Bayesian modelling approach for detecting RNA flexibility changes in high-throughput structure probing data

The code implementing diffBUM-HMM is based on the original BUM-HMM Bioconductor package hosted in this repository.

Background

RNA structure is known to be a key regulator of many important mechanisms, such as RNA stability, transcription, and mRNA translation. RNA structural regulatory elements are interrogated with chemical and enzymatic structure probing. In these experiments, a chemical adduct reacts with the RNA molecule in a structure-dependent way, cleaving or otherwise modifying its flexible parts. These modified positions can then be detected, providing valuable structural information that can be used for structure prediction. Specifically, chemical adducts halt the reverse transcriptase (RT) reaction, causing it to drop off at the modified positions and truncating the cDNA transcript (RT-stop methods). By changing the conditions for the reaction, one can alternatively force RT to misincorporate non-complementary nucleotides or introduce deletions into the cDNA transcript instead (RT-mutate methods). These drop-off or mutated positions can then be mapped back to the reference sequence. Regardless of the approach, one challenge lies in the stochasticity of this process as the RT can also drop off or introduce mutations randomly. To address this, a complementary control experiment, where no probing reagent is used, is routinely performed to monitor random RT drop-offs or mutations.

Beta-uniform mixture hidden Markov model (BUM-HMM) is a statistical framework for modelling reactivity scores from an RNA structure probing experiment such as SHAPE or ChemModSeq (Selega2017). In short, BUM-HMM outputs posterior probabilities of modification for all nucleotides under a single condition, by comparing treated samples against control ones.

Once we have concluded whether a certain nucleotide is modified in a given condition X, where X can be a chemical reagent, temperature, or of a certain genotype, how can we compare that to the degree of modification of the same nucleotide under a different condition Y?

Differential BUM-HMM (diffBUM-HMM) is a natural extension of BUM-HMM, where the number of hidden states is increased from 2 to 4, to allow modelling probabilities of modification between two conditions (see figure below). diffBUM-HMM requires the coverage and drop-off/mutation counts for the differentially probed RNA of interest, to compute drop-off/mutation rates. For each experimental condition (e.g. Condition 1 and 2), the log-ratios for drop-off/mutation rates (LDRs/LMRs) at each nucleotide position are computed for pairs of control samples to give a null distribution, in order to quantify variability in drop-off or mutation rates observed by chance. LDRs/LMRs are also computed similarly for all possible treatment-control comparisons. Coverage-dependent biases are then removed by applying a variance stabilization transformation.
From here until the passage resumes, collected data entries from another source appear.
-- ==== Sys2Proof/Machine/Entropy.lean ====
section
/-! DEFINITION. The entropy decoder (43_entropy_decoder.md): one macroblock decoded by the reads its model makes, all of
them bounded by the first declared extent (R220, R223, 40_bitstream_reader.md R146), and where a tile's data starts
(R226). -/

namespace Sys2Proof.Machine

/-- A decoded value or feature the model rules out, as the error it raises (43_entropy_decoder.md R223; log 10). -/
def ruledOutError : RuledOut → DecodeError
  | .corrupt => .corruptStream
  | .unsupported => .unsupportedFeature

/-- The bytes of `B` as the reader sees them; a position past the end is never read (40_bitstream_reader.md R146). -/
def srcOf (b : List Byte) (i : Nat) : Byte := b.getD i 0

/-- Run the reads of a macroblock's decode from position `pos` inside extent `e` (43_entropy_decoder.md R220). -/
def runDecode (src : Nat → Byte) (e : Extent) (len : Nat) :
    DecodeProg → Nat → Except DecodeError (List (List Int) × List Int × Nat)
  | .done coeffs ctx, pos => .ok (coeffs, ctx, pos)
  | .ruledOut x, _ => .error (ruledOutError x)
  | .readBits n k, pos =>
    match boundedReadBits src e len pos n.val with
    | .error x => .error x
    | .ok (v, pos') => runDecode src e len (k v) pos'
  | .readVLC code k, pos =>
    match boundedReadVLC src e len code pos with
    | .error x => .error x
    | .ok (v, pos') => runDecode src e len (k v) pos'

/-- A block of exactly `n` values: missing ones are 0, further ones are left out. It gives every block the shape its
model declares, the law of 43_entropy_decoder.md R220 and 44_inverse_transform.md R250. -/
def fitBlock (n : Nat) (l : List Int) : List Int := (List.range n).map fun i => l.getD i 0

/-- The coefficients of every plane of a macroblock, each in its plane's shape (43_entropy_decoder.md R220). -/
def shapeCoeffs (c : Config) (h : Header) (coeffs : List (List Int)) : List (List Int) :=
  (List.range (c.numPlanes h)).map fun p => fitBlock (c.planeShape h p) (coeffs.getD p [])

/-- `DecodeMB(B, hdr, ctx, pos, mb)` (43_entropy_decoder.md R220): the macroblock's code and the position after it. -/
def decodeMB (c : Config) (b : List Byte) (h : Header) (e : Extent) (ctx : List Int) (pos : Nat) (m : MB) :
    Except DecodeError (MBCode × Nat) :=
  match runDecode (srcOf b) e b.length (c.decodeMB h ctx pos m) pos with
  | .error x => .error x
  | .ok (coeffs, ctx', pos') => .ok (⟨m, shapeCoeffs c h coeffs, ctx'⟩, pos')

/-- The first declared extent, inside which the coded image lies (43_entropy_decoder.md R220). A header that was
accepted has one (41_container_header_parser.md R174). -/
def firstExtent (h : Header) : Extent := h.extents.headD ⟨0, 0⟩

/-- A tile's data starts inside the first declared extent (43_entropy_decoder.md R226; log 11). -/
def startInside (e : Extent) (pos : Nat) : Bool := decide (8 * e.offset ≤ pos) && decide (pos < Extent.endBit e)

/-- The bit position a tile is entered at, when the previous tile ended at `prev` (43_entropy_decoder.md R226): an offset
of the index table is reached with `Seek`, which fails past the end of the source (40_bitstream_reader.md R143). -/
def enterTile (len prev : Nat) : TileEntry → Option Nat
  | .indexTable off => seek len off
  | .previousEnd => some prev

/-- Where tile `t` starts, when the previous one ended at `prev`: none outside the first declared extent, where R226 makes
the tile fail (43_entropy_decoder.md R226). -/
def tileStart (c : Config) (b : List Byte) (h : Header) (t : Tile) (prev : Nat) : Option Nat :=
  (enterTile b.length prev (c.tileStart b h t)).filter (startInside (firstExtent h))

end Sys2Proof.Machine
end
Subsequently, per-nucleotide empirical P values are computed for all possible treatment-control comparisons in each condition, by comparing the corresponding log-ratios to the null distribution. diffBUM-HMM is run on P values associated with the two independent conditions as observations, leaving out any nucleotides with missing data. The resulting output is a posterior probability of modification for each nucleotide, ranging from 0 to 1. diffBUM-HMM reports whether nucleotides were unmodified in both conditions, modified in either of the conditions or modified in both conditions.

In our paper (Marangio2021), we demonstrate that, compared to the existing approaches including dStruct and deltaSHAPE, diffBUM-HMM displays higher sensitivity while calling virtually no false positives. diffBUM-HMM analysis of ex vivo and in vivo Xist lncRNA SHAPE-MaP data detected many more RNA structural differences, involving mostly single-stranded nucleotides located at or near protein-binding sites. Collectively, our analyses demonstrate the value of diffBUM-HMM for quantitatively detecting RNA structural changes and reinforce the notion that RNA structure probing is a very powerful tool for identifying protein-binding sites.
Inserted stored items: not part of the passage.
/-- 45_macroblock_predictor.md R279, 47_session_commands.md R339: when `RefDecode` gives an image, every COPY_REGION that
passes its checks over the same source and header writes the image's pixels, so a full copy and the copies of
quadrants, at the addresses of the same pixels, give the same bytes. -/
def Obligations.CopiesOfOneImageStitch : Prop :=
  ∀ (c : Config) (b : List Byte) (h : Header) (img : Image) (s1 s2 : State),
    refDecode c b h = .ok img → descriptorOk h.fmt = true → s1.mem.wf = true → s2.mem.wf = true →
    s1.sourceBytes = b → s2.sourceBytes = b → CopyReaches h s1 → CopyReaches h s2 →
    ∃ t1 t2, performCopyRegion c s1 = .ok (complete t1) ∧ performCopyRegion c s2 = .ok (complete t2) ∧
      ∀ x y i1 r1 i2 r2 k : Nat,
        (copyRect s1).x + i1 = x → (copyRect s1).y + r1 = y → i1 < (copyRect s1).w → r1 < (copyRect s1).h →
        (copyRect s2).x + i2 = x → (copyRect s2).y + r2 = y → i2 < (copyRect s2).w → r2 < (copyRect s2).h →
        k < bytesPerPixel h.fmt →
        t1.mem.read (s1.u 4 + r1 * s1.u 5 + i1 * bytesPerPixel h.fmt + k) =
            (packPixel h.fmt (pixelSamples h.fmt img x y)).getD k 0 ∧
        t2.mem.read (s2.u 4 + r2 * s2.u 5 + i2 * bytesPerPixel h.fmt + k) =
            t1.mem.read (s1.u 4 + r1 * s1.u 5 + i1 * bytesPerPixel h.fmt + k)

/-- 47_session_commands.md R336: two COPY_REGION commands with the same operands, header and source bytes complete with
the same code, and when it is OK, with the same bytes in the row spans, whatever else the two states hold. -/
def Obligations.CopyRegionIsIdempotent : Prop :=
  ∀ (s1 s2 : State) (h : Header), s1.session.header? = some h → s2.session.header? = some h →
    s1.latch.args = s2.latch.args → s1.rdr.base = s2.rdr.base → s1.rdr.len = s2.rdr.len →
    s1.sourceBytes = s2.sourceBytes → s1.mem.wf = true → s2.mem.wf = true → descriptorOk h.fmt = true →
    ∃ t1 t2, exec .copyRegion s1 = .next t1 ∧ exec .copyRegion s2 = .next t2 ∧ t1.err = t2.err ∧
      (t1.err = none → ∀ a, CopySpan h s1 a → t1.mem.read a = t2.mem.read a)

/-! ## What every command keeps -/

/-- 10_state.md R37, R38, R49 and 60_exceptions.md R366: every command completes with DONE = 1 and BUSY = 0, writes
none of the host's registers, and writes no RES register when it fails. -/
def Obligations.FailedCommandsWriteNoResult : Prop :=
  ∀ (s : State) (i : Instr), ∃ t, exec i s = .next t ∧ t.done = true ∧ t.latch.valid = false ∧ HostSideKept s t ∧
    (t.err ≠ none → t.res = s.res)

/-- 20_memory.md R82: no command but COPY_REGION writes host memory. -/
def Obligations.OnlyCopyRegionWritesMemory : Prop :=
  ∀ (s t : State) (i : Instr), i ≠ .copyRegion → exec i s = .next t → t.mem = s.mem ∧ t.draws = s.draws
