/-- Settles O15: a CTRL write stores bit 0, and the CTRL word shows that bit alone. -/
theorem ctrlHoldsTheInterruptEnableAlone : Obligations.CtrlHoldsTheInterruptEnableAlone := by
  refine ⟨?_, ?_, ?_, rfl⟩
  · intro s v es h
    rw [step_regWrite_word h rfl]
    rfl
  · exact State.ctrlWord_getLsbD
  · intro s h
    rw [State.irq, h, Bool.false_and]

/-- Settles O17: the offset `0x10 + 4 i` is aligned and is ARG `i`'s. -/
theorem argWriteChangesOneRegister : Obligations.ArgWriteChangesOneRegister := by
  refine ⟨?_, State.regWord_arg⟩
  intro s i v es h
  have hoff : (BitVec.ofNat 8 (0x10 + 4 * i.val)).toNat = 0x10 + 4 * i.val := by
    rw [BitVec.toNat_ofNat]
    omega
  rw [step_regWrite_word h (by omega), hoff, State.setRegWord_arg]

/-- Settles O18: whether the window accepts the access or not, a write at such an offset reaches no register. -/
theorem readOnlyOffsetsIgnoreWrites : Obligations.ReadOnlyOffsetsIgnoreWrites := by
  refine ⟨?_, fun _ => rfl, fun s _ h _ => s.regWord_reserved h, State.regWord_res⟩
  intro s off data es h hoff
  have hoff : off.toNat = 0x00 ∨ 0x30 ≤ off.toNat := hoff.imp_left (by rintro rfl; rfl)
  rw [step_regWrite h, State.regWrite_eq, State.setRegWord_readOnly _ _ hoff, ite_self]

end Sys2Proof.Machine
end

section
/-! SUPPORT. Host memory's canonical form as data (20_memory.md R80), and the frame of the commands that write none of
it (R82). -/

namespace Sys2Proof.Machine

/-! ## The canonical form -/

@[simp] theorem Memory.read_cons_self (k : Nat) (b : Byte) (m : Memory) : Memory.read ((k, b) :: m) k = b := by
  simp [Memory.read]

/-- A canonical memory that lists an address does not begin above it. -/
theorem Memory.not_wfFrom_succ {m : Memory} {a : Nat} (h : m.read a ≠ unlistedByte) : Memory.wfFrom (a + 1) m ≠ true :=
  fun hm => h (Memory.read_below hm (Nat.lt_succ_self a))

/-- What the entries after the first one read as: unlisted at the first address, and elsewhere as the whole does. -/
theorem Memory.read_tail {k : Nat} {b : Byte} {m : Memory} (hm : Memory.wfFrom (k + 1) m = true) (a : Nat) :
    m.read a = if k = a then unlistedByte else Memory.read ((k, b) :: m) a := by
  by_cases h : k = a
  · rw [if_pos h, Memory.read_below hm (by omega)]
  · rw [if_neg h, Memory.read, if_neg h]

/-- Of canonical memories that read alike, none begins above the other: the other's first byte would be missing. -/
theorem Memory.head_le_of_read {lo k k' : Nat} {b b' : Byte} {m m' : Memory}
    (hm : Memory.wfFrom lo ((k, b) :: m) = true) (hm' : Memory.wfFrom lo ((k', b') :: m') = true)
    (hr : ∀ a, Memory.read ((k, b) :: m) a = Memory.read ((k', b') :: m') a) : k' ≤ k := by
  obtain ⟨_, _, hb, _⟩ := Memory.wfFrom_cons.mp hm
  obtain ⟨_, htail'⟩ := Memory.wfFrom_cons.mp hm'
  have hk : Memory.read ((k', b') :: m') k ≠ unlistedByte := by rwa [← hr k, Memory.read_cons_self]
  by_contra hlt
  exact Memory.not_wfFrom_succ hk (Memory.wfFrom_cons.mpr ⟨by omega, htail'⟩)

/-- Canonical memories that read alike are equal, entry by entry from the lowest address up. -/
theorem Memory.eq_of_read {lo : Nat} {m m' : Memory} (hm : Memory.wfFrom lo m = true)
    (hm' : Memory.wfFrom lo m' = true) (hr : ∀ a, m.read a = m'.read a) : m = m' := by
  induction m generalizing lo m' with
  | nil =>
    cases m' with
    | nil => rfl
    | cons c' m' =>
      obtain ⟨_, _, hb', _⟩ := Memory.wfFrom_cons.mp hm'
      exact absurd ((hr c'.1).trans (Memory.read_cons_self ..)).symm hb'
  | cons c m ih =>
    obtain ⟨k, b⟩ := c
    obtain ⟨_, _, hb, htail⟩ := Memory.wfFrom_cons.mp hm
    cases m' with
    | nil => exact absurd ((Memory.read_cons_self ..).symm.trans (hr k)) hb
    | cons c' m' =>
      obtain ⟨k', b'⟩ := c'
      obtain ⟨_, _, _, htail'⟩ := Memory.wfFrom_cons.mp hm'
      have hkk : k = k' := Nat.le_antisymm (Memory.head_le_of_read hm' hm fun a => (hr a).symm)
        (Memory.head_le_of_read hm hm' hr)
      subst hkk
      have hbb : b = b' := by simpa using hr k
      subst hbb
      have htails (a : Nat) : Memory.read m a = Memory.read m' a := by
        rw [Memory.read_tail (b := b) htail, Memory.read_tail (b := b) htail', hr a]
      rw [ih htail htail' htails]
Overview of the diffBUM-HMM model is shown below:

Images/Figure_1.jpg

Citing the diffBUM-HMM paper

Marangio, P., Law, K., Sanguinetti, G., Granneman, S. diffBUM-HMM: a robust statistical modeling approach for detecting RNA flexibility changes in high-throughput structure probing data. Genome Biology 22, 165 (2021). https://doi.org/10.1186/s13059-021-02379-y

Reproducing figures from the paper

Figure Instructions for raw data analysis Jupyter Notebook for figure generation
2-3 Instructions Notebook
4 Instructions Notebook
5A-B Instructions Notebook
5C Instructions Notebook
5D Instructions Notebook
6 Instructions Notebook
S1 Instructions Notebook
S2 N/A Notebook
S3 Instructions N/A
S4 Instructions N/A
S5 Instructions N/A
S6 Instructions Notebook
S7 Instructions Notebook

The table above only includes instructions for figures (or subpanels of figures) from the paper that have been generated programmatically.

Dependencies

The pipeline is built in R. Python and Jupyter (notebook) are needed for performing some of the raw data analysis and figure generation.
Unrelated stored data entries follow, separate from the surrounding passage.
-- ==== Sys2Proof/Machine/Core.lean ====
section
/-! DEFINITION. The machine behind the host's interface. -/

def Sys2Proof.core : Host.Core :=
  { State := Sys2Proof.Machine.State, Fault := Sys2Proof.Machine.Fault,
    Refusal := Sys2Proof.Machine.Refusal, step := Sys2Proof.Machine.step,
    reset := Sys2Proof.Machine.State.reset }
end

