/-- R151's round: with num − 1 = d·2^r and d odd, a witness passes just when a^d mod num is 1 or
num − 1, or one of the r − 1 squarings a^(d·2^j) mod num, 1 ≤ j < r, is num − 1; there is none for
r ≤ 1. So MRTEST of num ≥ 4 with one round, on a draw v of bitlen(num − 2) bits that lies in
[2, num − 2], completes with that verdict in rd and RES and changes nothing else. -/
def Obligations.MillerRabinRoundIsTheStrongTest : Prop :=
  ∀ num d r : Nat, 4 ≤ num → num - 1 = d * 2 ^ r → d % 2 = 1 →
    (∀ a : Nat, witnessPasses num a = true ↔
      (a ^ d % num = 1 ∨ a ^ d % num = num - 1
        ∨ ∃ j, 1 ≤ j ∧ j < r ∧ a ^ (d * 2 ^ j) % num = num - 1))
    ∧ (∀ (s : State) (rd rs1 : Reg) (w draw v : Nat) (rest : List Answer), s.atStart = true →
        s.src rs1 = num → s.argument = 1 → s.snap.efail = false →
        s.entropy = .value draw :: rest → 2 ^ (w - 1) ≤ num - 2 → num - 2 < 2 ^ w →
        v = draw % 2 ^ w → 2 ≤ v → v ≤ num - 2 →
        ∃ t, exec (.mrtest rd rs1) s = .next t ∧ t.Succeeded
          ∧ ((v ^ d % num = 1 ∨ v ^ d % num = num - 1
              ∨ ∃ j, 1 ≤ j ∧ j < r ∧ v ^ (d * 2 ^ j) % num = num - 1) →
            t.bank.readX rd = 1 ∧ t.res = true)
          ∧ (v ^ d % num ≠ 1 → v ^ d % num ≠ num - 1 →
            (∀ j, 1 ≤ j → j < r → v ^ (d * 2 ^ j) % num ≠ num - 1) →
            t.bank.readX rd = 0 ∧ t.res = false)
          ∧ s.OnlyX t [rd] ∧ t.entropy = rest)

/-- R156: whatever the answers and the number of rounds, MRTEST never reports a prime composite. -/
def Obligations.PrimeIsNeverReportedComposite : Prop :=
  ∀ (s t : State) (rd rs1 : Reg), s.atStart = true → Nat.Prime (s.src rs1) →
    exec (.mrtest rd rs1) s = .next t → t.Succeeded →
    t.bank.readX rd = 1 ∧ t.res = true

/-- R154: PRIMEGEN follows the candidate loop with 10 rounds over the answers and writes the first
candidate that passes; INVALID_ARG outside 1 ≤ ARG ≤ W. -/
def Obligations.PrimegenFollowsTheCandidateLoop : Prop :=
  ∀ (s : State) (rd : Reg), s.atStart = true →
    (s.argument = 0 ∨ s.width < s.argument →
      ∃ t, exec (.primegen rd) s = .next t ∧ s.FailsCleanly t .invalidArg)
    ∧ (1 ≤ s.argument → s.argument ≤ s.width →
      ∃ t, exec (.primegen rd) s = .next t
        ∧ s.Follows t (Procedure.findPrime s.port s.argument none s.entropy)
            (fun cand => t.bank.readX rd = cand ∧ s.OnlyX t [rd] ∧ t.res = s.res))

/-! ## Commands: number theory -/

/-- R172 and R173 with R171: GCD writes the greatest common divisor; COPRIME writes 1 to rd and RES
if it is 1, else 0. -/
def Obligations.GcdAndCoprimeFindTheCommonDivisor : Prop :=
  ∀ (s : State) (rd rs1 rs2 : Reg),
    (∃ t, exec (.gcd rd rs1 rs2) s = .next t ∧ t.Succeeded
      ∧ t.bank.readX rd ∣ s.src rs1 ∧ t.bank.readX rd ∣ s.src rs2
      ∧ (∀ c, c ∣ s.src rs1 → c ∣ s.src rs2 → c ∣ t.bank.readX rd)
      ∧ s.OnlyX t [rd] ∧ t.res = s.res ∧ t.entropy = s.entropy)
    ∧ (∃ t, exec (.coprime rd rs1 rs2) s = .next t ∧ t.Succeeded
      ∧ ((∀ c, c ∣ s.src rs1 → c ∣ s.src rs2 → c = 1) → t.bank.readX rd = 1 ∧ t.res = true)
      ∧ (∀ c, c ∣ s.src rs1 → c ∣ s.src rs2 → c ≠ 1 → t.bank.readX rd = 0 ∧ t.res = false)
      ∧ s.OnlyX t [rd] ∧ t.entropy = s.entropy)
  • R 4.0.0 (2020-04-24) (version 3.6.3 2020-02-29 tested working)
  • RStudio 1.2.5001 (version 1.1.442 tested working)
  • Python 3.7.6 (unless specified otherwise)

If .R scripts are run using previous versions of R, Bioconductor v 3.10 needs to be installed.

Requirements

The renv package was used for recording version of the packages used in the R environment. We also provide a requirements.txt file listing Python packages with versions used in the development and benchmarking of the diffBUM-HMM pipeline described in this study, as reference and also to enable quick installation of the packages.

#Restores the state of the R development environment from renv.lock 
renv::restore()
#Restores the state of the Python development environment from python-requirements.txt 
pip install -r python_requirements.txt

A note on OS compatibility

The entire repository has been tested successfully on Mac OS. All .R scripts have been tested successfully for Mac OS and Windows. Jupyter notebooks for Figure 4, 6 and S2 have partial dependencies (the pyCRAC software package and MEME Suite software) that are only supported by Mac OS and Linux, hence cannot be fully run on Windows.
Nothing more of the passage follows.